ACTIVITY: Every line from the beginning of the records below up to the one holding "each e.queue (fun" should be quoted exactly; leave out the rest.

Collected data entries:

+-------+

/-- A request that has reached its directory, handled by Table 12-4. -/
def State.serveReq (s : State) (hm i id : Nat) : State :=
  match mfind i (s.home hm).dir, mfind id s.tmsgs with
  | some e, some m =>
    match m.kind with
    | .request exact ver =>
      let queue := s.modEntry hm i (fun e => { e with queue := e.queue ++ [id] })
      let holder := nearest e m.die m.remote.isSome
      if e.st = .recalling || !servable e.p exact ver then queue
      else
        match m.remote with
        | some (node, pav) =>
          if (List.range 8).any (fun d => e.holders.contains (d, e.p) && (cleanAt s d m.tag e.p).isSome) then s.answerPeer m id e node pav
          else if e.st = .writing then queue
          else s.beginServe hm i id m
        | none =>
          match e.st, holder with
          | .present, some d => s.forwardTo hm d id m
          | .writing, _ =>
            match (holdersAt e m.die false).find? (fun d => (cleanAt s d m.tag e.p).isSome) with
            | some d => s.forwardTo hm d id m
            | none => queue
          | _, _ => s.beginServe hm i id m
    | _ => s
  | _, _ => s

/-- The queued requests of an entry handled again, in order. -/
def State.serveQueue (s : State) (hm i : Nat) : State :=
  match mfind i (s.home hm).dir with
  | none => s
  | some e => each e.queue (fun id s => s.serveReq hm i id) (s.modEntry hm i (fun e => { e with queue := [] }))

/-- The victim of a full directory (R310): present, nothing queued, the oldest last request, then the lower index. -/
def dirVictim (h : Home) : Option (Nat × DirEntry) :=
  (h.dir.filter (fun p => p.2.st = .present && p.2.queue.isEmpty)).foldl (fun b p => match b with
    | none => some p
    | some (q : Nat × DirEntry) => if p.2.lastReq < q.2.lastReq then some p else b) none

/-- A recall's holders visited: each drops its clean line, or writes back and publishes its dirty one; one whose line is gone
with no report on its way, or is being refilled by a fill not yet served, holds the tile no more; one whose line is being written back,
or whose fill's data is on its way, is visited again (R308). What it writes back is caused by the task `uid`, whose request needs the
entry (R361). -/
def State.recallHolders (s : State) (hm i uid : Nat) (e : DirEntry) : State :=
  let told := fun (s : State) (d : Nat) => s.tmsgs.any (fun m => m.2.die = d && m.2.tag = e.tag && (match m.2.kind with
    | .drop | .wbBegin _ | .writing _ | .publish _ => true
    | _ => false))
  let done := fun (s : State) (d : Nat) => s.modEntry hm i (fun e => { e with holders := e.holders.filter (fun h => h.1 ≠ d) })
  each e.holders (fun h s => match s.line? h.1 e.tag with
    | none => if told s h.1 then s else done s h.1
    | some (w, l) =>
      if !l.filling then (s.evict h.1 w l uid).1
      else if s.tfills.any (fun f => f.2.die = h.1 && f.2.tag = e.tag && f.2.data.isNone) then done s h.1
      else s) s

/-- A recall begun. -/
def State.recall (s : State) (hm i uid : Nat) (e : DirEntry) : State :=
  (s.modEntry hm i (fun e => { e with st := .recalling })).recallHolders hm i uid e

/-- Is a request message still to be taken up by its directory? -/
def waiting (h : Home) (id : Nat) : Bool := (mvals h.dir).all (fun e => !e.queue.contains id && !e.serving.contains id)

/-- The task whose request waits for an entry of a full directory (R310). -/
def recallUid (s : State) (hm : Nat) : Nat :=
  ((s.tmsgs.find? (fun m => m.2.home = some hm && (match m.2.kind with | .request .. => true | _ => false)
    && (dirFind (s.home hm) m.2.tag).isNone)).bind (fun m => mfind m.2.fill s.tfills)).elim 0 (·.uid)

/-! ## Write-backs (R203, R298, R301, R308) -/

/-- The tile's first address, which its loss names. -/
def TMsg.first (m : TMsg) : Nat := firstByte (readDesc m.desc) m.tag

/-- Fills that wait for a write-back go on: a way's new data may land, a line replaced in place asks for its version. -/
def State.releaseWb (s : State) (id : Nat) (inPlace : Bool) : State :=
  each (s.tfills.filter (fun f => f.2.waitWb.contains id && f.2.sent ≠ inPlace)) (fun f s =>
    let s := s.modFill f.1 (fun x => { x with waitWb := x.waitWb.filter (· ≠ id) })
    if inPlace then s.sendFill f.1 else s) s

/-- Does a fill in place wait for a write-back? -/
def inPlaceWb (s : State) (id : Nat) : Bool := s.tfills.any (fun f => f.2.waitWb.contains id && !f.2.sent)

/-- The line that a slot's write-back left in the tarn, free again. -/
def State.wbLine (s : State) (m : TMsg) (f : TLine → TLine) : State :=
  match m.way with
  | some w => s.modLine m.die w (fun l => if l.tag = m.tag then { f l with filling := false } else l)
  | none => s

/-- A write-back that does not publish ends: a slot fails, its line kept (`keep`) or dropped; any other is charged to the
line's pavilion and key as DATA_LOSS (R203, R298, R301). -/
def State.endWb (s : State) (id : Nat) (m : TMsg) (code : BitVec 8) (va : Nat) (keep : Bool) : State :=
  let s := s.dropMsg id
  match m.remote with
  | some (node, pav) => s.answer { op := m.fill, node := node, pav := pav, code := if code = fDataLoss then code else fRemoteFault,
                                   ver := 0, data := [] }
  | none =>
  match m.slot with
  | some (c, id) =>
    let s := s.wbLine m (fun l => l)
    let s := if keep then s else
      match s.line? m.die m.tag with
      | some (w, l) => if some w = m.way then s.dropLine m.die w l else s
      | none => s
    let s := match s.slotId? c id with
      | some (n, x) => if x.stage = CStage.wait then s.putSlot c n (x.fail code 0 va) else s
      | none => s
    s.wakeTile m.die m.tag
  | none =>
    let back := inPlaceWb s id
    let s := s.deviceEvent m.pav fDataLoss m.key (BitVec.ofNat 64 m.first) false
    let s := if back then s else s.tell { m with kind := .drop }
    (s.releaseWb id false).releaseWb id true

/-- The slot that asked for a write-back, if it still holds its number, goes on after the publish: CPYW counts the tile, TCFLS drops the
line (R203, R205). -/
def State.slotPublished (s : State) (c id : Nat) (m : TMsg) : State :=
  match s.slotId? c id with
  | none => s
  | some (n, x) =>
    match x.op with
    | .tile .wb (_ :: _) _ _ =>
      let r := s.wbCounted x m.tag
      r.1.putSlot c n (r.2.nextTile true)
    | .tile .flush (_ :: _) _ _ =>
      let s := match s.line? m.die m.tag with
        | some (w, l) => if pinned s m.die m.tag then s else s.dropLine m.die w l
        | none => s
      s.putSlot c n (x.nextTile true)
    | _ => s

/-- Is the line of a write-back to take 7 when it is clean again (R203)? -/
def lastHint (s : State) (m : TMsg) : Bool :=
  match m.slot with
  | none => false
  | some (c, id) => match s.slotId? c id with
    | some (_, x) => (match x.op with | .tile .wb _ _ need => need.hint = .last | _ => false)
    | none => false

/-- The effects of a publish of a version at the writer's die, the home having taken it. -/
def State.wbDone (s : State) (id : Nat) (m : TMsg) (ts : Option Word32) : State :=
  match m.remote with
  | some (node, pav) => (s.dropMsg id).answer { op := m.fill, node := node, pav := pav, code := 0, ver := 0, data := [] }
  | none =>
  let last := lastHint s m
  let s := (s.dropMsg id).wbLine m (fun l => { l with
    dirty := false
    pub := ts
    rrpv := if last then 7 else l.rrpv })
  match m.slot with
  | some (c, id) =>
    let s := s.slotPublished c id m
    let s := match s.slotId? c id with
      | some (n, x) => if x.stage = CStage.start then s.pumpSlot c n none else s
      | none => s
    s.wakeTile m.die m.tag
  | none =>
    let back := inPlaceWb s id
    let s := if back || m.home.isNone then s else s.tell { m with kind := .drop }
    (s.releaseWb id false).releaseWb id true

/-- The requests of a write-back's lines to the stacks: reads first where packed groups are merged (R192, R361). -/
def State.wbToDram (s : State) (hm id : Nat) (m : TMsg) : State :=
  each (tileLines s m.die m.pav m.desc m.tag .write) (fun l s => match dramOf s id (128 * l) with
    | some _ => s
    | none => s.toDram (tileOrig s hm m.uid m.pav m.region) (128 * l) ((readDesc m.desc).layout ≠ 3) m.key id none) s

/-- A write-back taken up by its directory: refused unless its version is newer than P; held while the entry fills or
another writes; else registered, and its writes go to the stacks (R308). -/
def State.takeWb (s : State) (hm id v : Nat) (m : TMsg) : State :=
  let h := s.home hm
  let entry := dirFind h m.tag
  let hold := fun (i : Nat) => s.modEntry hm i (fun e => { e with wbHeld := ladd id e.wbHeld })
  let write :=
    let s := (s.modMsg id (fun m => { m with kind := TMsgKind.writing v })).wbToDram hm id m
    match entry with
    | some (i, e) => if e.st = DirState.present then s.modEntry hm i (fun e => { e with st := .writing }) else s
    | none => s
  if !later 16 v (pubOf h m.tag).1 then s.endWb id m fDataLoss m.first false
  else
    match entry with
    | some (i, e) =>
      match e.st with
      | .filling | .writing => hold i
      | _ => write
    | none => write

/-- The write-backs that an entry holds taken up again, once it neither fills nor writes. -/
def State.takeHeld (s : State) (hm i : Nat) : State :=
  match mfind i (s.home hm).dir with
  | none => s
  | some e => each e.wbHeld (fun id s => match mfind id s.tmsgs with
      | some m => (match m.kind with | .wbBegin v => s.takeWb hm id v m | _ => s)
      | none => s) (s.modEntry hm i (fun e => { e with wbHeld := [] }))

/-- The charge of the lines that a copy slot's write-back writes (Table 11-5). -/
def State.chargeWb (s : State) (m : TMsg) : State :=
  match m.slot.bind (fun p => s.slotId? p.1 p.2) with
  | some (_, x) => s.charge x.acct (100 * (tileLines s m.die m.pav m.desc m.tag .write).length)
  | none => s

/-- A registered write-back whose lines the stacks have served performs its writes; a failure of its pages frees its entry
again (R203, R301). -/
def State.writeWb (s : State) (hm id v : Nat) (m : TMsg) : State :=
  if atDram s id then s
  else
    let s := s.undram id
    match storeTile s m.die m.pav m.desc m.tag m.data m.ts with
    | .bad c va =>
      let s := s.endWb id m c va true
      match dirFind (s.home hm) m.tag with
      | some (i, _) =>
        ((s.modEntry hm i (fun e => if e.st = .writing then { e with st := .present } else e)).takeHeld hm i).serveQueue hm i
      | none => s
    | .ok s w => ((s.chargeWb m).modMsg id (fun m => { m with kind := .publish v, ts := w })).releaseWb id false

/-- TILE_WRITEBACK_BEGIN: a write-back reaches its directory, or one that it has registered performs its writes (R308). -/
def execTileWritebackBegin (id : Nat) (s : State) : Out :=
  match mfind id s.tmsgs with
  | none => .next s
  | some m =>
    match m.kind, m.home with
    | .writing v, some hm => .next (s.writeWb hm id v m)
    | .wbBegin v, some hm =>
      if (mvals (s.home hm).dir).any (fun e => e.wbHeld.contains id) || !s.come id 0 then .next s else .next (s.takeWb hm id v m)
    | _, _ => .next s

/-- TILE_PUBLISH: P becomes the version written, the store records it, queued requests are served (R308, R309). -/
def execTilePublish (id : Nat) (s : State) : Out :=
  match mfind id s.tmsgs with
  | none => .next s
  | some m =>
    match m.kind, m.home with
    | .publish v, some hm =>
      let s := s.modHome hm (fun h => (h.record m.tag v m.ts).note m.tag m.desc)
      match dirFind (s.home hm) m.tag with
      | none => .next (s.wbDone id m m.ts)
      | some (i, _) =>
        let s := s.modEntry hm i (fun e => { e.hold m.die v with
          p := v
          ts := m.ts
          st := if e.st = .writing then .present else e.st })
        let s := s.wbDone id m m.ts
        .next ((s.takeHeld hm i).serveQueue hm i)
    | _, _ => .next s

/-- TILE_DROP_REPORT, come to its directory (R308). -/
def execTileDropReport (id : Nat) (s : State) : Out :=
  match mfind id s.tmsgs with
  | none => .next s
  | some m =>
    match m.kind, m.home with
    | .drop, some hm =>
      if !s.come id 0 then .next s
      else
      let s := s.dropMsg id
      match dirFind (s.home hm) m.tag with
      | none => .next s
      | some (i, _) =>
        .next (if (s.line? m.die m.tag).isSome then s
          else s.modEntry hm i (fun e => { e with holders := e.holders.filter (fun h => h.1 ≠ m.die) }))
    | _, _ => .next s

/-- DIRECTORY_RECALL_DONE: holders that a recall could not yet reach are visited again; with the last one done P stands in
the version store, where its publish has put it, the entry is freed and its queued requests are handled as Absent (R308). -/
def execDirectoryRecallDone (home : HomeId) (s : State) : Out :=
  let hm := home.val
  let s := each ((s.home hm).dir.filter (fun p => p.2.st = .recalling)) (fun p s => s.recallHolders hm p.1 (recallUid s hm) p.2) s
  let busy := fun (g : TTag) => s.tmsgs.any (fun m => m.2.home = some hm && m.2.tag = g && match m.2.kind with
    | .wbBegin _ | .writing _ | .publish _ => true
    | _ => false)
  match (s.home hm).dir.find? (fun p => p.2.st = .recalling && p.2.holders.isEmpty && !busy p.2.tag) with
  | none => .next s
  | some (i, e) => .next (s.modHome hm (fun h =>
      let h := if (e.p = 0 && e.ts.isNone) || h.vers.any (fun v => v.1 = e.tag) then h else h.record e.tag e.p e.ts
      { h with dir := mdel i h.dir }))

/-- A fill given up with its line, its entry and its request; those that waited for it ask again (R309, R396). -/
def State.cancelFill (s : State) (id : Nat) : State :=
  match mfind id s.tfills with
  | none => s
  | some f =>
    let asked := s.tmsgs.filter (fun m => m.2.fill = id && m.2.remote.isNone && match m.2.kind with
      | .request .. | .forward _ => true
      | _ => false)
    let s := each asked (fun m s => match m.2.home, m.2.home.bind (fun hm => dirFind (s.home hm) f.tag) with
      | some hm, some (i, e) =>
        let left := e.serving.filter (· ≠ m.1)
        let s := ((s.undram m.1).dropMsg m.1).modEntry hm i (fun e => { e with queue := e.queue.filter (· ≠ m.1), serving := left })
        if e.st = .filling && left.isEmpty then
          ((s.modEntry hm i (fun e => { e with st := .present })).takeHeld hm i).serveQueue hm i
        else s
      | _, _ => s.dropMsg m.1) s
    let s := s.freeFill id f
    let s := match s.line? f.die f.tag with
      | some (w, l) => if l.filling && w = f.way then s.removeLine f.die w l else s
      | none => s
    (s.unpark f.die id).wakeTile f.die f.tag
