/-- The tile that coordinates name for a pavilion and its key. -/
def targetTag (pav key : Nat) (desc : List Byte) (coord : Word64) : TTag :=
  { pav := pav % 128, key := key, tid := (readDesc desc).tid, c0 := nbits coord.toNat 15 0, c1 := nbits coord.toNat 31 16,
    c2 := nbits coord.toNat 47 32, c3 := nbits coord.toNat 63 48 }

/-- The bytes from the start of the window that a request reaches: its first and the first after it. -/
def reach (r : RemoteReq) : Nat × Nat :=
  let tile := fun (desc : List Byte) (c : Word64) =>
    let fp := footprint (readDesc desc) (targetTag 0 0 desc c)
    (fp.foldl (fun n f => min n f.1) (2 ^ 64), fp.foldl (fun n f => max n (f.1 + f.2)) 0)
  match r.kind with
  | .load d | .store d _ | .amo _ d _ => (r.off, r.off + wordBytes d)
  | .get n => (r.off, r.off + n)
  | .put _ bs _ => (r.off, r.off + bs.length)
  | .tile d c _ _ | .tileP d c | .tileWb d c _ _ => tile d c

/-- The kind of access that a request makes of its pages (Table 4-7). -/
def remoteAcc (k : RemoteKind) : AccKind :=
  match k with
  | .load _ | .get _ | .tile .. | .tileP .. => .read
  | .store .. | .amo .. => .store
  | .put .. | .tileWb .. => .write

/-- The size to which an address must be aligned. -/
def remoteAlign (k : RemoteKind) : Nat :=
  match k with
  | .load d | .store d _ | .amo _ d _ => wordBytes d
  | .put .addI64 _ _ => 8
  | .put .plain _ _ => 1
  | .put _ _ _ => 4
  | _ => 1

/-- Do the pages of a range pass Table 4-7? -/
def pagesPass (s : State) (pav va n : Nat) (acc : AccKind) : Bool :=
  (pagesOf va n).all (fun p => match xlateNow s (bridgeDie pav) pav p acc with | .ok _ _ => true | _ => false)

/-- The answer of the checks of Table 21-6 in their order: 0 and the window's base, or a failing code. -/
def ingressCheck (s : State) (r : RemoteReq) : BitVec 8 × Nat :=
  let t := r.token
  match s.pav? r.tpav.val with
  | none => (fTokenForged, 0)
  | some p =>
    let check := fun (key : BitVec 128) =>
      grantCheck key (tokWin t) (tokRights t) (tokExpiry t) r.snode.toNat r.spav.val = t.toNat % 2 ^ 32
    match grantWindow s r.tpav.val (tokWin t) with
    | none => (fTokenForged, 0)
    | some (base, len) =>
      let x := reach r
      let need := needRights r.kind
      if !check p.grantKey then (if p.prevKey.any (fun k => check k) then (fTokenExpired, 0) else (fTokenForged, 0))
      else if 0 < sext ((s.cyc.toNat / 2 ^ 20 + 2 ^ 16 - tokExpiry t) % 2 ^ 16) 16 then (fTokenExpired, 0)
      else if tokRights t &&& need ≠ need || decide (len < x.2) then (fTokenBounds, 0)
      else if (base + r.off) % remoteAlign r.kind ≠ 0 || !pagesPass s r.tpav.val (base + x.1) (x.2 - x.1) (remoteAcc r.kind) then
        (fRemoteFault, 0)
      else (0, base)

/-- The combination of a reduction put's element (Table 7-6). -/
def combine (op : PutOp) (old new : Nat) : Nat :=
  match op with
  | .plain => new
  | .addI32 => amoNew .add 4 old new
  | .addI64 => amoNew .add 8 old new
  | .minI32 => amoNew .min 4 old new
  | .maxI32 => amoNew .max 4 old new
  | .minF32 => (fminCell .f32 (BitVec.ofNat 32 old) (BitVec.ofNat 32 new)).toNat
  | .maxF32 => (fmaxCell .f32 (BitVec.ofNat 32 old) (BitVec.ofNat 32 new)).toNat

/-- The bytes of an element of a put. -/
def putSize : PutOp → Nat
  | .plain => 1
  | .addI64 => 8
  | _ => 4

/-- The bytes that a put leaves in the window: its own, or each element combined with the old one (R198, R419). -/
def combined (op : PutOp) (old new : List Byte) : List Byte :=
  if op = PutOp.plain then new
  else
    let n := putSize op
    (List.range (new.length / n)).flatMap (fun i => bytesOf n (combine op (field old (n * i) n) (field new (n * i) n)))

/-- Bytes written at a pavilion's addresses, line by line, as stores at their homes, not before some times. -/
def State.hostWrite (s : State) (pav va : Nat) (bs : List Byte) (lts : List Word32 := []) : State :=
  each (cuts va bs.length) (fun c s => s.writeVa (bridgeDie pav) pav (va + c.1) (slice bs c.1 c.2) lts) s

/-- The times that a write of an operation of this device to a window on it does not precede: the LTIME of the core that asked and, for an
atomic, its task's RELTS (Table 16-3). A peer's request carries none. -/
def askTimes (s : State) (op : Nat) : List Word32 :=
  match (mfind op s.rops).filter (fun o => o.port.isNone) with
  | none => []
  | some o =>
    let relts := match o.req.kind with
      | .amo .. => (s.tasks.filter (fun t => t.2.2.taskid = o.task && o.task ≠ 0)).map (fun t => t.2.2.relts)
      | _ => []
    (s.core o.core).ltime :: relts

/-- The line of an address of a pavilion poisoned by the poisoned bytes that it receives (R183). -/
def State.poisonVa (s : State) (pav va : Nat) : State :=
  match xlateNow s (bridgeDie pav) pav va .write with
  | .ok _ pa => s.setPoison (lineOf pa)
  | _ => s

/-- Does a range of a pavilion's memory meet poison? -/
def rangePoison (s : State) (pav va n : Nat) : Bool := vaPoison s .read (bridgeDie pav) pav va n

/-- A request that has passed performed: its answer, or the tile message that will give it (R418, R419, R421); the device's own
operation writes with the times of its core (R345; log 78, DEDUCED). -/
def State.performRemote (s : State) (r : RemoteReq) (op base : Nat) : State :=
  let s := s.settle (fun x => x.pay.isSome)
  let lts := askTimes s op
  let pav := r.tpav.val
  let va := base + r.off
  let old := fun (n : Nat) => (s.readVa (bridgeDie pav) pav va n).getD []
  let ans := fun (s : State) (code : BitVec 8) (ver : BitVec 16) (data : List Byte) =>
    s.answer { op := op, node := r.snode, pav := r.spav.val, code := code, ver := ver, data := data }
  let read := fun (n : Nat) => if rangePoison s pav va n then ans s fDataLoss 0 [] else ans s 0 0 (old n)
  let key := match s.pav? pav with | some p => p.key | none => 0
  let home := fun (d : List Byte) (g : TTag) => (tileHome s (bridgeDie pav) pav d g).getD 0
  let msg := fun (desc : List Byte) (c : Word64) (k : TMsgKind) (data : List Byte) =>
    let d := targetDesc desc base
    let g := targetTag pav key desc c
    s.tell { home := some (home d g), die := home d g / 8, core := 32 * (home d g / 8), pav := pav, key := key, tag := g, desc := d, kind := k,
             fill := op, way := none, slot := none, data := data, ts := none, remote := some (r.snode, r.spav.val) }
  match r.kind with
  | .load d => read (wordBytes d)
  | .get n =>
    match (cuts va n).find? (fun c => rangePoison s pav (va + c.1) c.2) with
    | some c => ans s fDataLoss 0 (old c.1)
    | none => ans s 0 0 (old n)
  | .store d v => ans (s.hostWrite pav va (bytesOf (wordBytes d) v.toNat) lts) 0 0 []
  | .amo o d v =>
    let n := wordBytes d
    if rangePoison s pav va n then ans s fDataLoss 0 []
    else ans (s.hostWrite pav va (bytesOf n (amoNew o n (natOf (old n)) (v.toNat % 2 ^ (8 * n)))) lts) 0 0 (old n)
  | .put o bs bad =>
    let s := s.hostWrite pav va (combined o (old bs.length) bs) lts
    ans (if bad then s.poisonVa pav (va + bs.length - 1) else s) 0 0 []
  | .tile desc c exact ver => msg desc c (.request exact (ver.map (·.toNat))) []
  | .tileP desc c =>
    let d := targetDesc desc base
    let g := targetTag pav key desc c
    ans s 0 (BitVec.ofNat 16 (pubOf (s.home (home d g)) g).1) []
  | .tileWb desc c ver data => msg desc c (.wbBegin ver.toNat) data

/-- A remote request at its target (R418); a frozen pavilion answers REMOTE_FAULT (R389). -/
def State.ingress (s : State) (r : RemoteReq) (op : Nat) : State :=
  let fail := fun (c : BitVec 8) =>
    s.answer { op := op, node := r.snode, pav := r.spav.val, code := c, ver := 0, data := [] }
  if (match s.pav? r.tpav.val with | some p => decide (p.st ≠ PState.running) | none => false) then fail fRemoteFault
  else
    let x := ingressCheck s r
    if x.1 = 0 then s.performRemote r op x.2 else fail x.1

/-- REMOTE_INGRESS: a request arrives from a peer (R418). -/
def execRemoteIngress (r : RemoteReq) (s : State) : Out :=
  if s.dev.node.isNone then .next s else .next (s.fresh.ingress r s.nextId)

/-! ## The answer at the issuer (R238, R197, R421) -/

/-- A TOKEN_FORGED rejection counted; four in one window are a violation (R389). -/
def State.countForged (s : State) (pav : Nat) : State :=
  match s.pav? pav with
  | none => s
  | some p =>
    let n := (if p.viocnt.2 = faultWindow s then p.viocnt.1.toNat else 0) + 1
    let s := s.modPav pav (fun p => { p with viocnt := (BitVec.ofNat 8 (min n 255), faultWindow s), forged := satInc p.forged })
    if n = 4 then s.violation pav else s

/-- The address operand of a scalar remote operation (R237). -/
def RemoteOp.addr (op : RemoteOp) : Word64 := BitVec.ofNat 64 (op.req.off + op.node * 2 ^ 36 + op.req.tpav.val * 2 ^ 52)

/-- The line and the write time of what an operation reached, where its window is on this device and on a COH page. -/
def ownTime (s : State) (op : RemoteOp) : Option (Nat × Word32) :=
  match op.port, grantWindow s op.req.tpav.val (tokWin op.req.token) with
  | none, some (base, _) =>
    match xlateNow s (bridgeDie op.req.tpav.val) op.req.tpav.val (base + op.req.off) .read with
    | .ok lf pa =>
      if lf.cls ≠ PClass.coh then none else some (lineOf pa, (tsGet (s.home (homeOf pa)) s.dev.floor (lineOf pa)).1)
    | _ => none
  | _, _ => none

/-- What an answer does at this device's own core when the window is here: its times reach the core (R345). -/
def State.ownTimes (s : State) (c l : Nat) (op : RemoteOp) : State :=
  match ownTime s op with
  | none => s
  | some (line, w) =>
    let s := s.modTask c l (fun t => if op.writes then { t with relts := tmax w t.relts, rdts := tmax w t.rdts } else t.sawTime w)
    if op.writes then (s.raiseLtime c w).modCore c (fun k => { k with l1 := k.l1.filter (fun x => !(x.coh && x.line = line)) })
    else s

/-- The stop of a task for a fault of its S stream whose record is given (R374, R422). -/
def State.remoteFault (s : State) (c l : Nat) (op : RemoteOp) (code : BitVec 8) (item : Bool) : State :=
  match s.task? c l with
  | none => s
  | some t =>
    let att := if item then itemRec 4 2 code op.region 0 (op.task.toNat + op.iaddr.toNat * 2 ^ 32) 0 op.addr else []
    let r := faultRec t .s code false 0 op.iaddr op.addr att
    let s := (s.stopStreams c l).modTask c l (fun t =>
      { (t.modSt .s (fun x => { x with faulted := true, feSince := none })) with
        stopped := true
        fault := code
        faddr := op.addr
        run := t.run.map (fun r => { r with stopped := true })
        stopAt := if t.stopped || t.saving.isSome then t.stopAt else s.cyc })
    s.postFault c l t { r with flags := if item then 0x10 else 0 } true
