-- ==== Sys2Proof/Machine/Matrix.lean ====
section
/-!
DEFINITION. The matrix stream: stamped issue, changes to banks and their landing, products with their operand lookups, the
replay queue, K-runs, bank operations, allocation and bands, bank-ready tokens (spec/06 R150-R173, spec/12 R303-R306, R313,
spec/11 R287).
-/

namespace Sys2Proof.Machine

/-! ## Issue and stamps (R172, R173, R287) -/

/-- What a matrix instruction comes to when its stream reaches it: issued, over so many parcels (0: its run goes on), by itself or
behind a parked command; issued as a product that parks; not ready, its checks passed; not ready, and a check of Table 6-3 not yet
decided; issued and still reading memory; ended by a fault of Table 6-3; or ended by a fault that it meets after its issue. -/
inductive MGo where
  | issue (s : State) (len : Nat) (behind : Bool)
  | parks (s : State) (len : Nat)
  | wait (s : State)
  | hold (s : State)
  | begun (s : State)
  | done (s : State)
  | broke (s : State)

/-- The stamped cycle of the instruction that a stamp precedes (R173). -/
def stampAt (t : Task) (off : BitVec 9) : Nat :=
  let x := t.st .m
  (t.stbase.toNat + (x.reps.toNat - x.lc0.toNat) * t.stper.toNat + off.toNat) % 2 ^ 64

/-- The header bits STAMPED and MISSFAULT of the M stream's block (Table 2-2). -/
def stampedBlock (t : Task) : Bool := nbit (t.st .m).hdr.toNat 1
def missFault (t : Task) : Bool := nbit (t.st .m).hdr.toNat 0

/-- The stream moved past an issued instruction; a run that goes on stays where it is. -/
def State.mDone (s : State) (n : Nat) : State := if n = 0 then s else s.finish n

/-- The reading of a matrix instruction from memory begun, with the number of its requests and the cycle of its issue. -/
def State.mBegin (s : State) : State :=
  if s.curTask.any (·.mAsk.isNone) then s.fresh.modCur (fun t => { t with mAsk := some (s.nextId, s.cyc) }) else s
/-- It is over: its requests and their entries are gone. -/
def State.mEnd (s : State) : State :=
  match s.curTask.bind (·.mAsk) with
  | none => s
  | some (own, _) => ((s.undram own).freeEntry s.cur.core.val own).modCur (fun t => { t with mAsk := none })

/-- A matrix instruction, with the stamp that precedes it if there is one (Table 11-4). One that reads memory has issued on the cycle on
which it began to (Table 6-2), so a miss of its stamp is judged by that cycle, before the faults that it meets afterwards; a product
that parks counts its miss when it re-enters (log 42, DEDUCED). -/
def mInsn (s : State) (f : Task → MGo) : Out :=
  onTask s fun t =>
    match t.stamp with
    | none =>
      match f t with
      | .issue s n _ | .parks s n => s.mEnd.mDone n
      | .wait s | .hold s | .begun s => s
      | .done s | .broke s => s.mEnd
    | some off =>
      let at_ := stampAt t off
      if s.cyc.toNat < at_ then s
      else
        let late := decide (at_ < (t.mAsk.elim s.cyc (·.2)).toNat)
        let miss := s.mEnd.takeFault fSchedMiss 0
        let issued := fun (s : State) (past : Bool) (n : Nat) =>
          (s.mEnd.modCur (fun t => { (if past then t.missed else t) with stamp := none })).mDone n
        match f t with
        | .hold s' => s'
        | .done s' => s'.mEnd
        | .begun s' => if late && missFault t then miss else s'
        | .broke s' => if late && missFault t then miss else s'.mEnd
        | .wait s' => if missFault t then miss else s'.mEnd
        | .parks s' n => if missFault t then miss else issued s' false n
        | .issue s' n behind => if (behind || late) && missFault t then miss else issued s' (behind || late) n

+-------+

RESPONSE TO THE EXERCISE:
/-- A request that has reached its directory, handled by Table 12-4. -/
def State.serveReq (s : State) (hm i id : Nat) : State :=
  match mfind i (s.home hm).dir, mfind id s.tmsgs with
  | some e, some m =>
    match m.kind with
    | .request exact ver =>
      let queue := s.modEntry hm i (fun e => { e with queue := e.queue ++ [id] })
      let holder := nearest e m.die m.remote.isSome
      if e.st = .recalling || !servable e.p exact ver then queue
      else
        match m.remote with
        | some (node, pav) =>
          if (List.range 8).any (fun d => e.holders.contains (d, e.p) && (cleanAt s d m.tag e.p).isSome) then s.answerPeer m id e node pav
          else if e.st = .writing then queue
          else s.beginServe hm i id m
        | none =>
          match e.st, holder with
          | .present, some d => s.forwardTo hm d id m
          | .writing, _ =>
            match (holdersAt e m.die false).find? (fun d => (cleanAt s d m.tag e.p).isSome) with
            | some d => s.forwardTo hm d id m
            | none => queue
          | _, _ => s.beginServe hm i id m
    | _ => s
  | _, _ => s

/-- The queued requests of an entry handled again, in order. -/
def State.serveQueue (s : State) (hm i : Nat) : State :=
  match mfind i (s.home hm).dir with
  | none => s
  | some e => each e.queue (fun id s => s.serveReq hm i id) (s.modEntry hm i (fun e => { e with queue := [] }))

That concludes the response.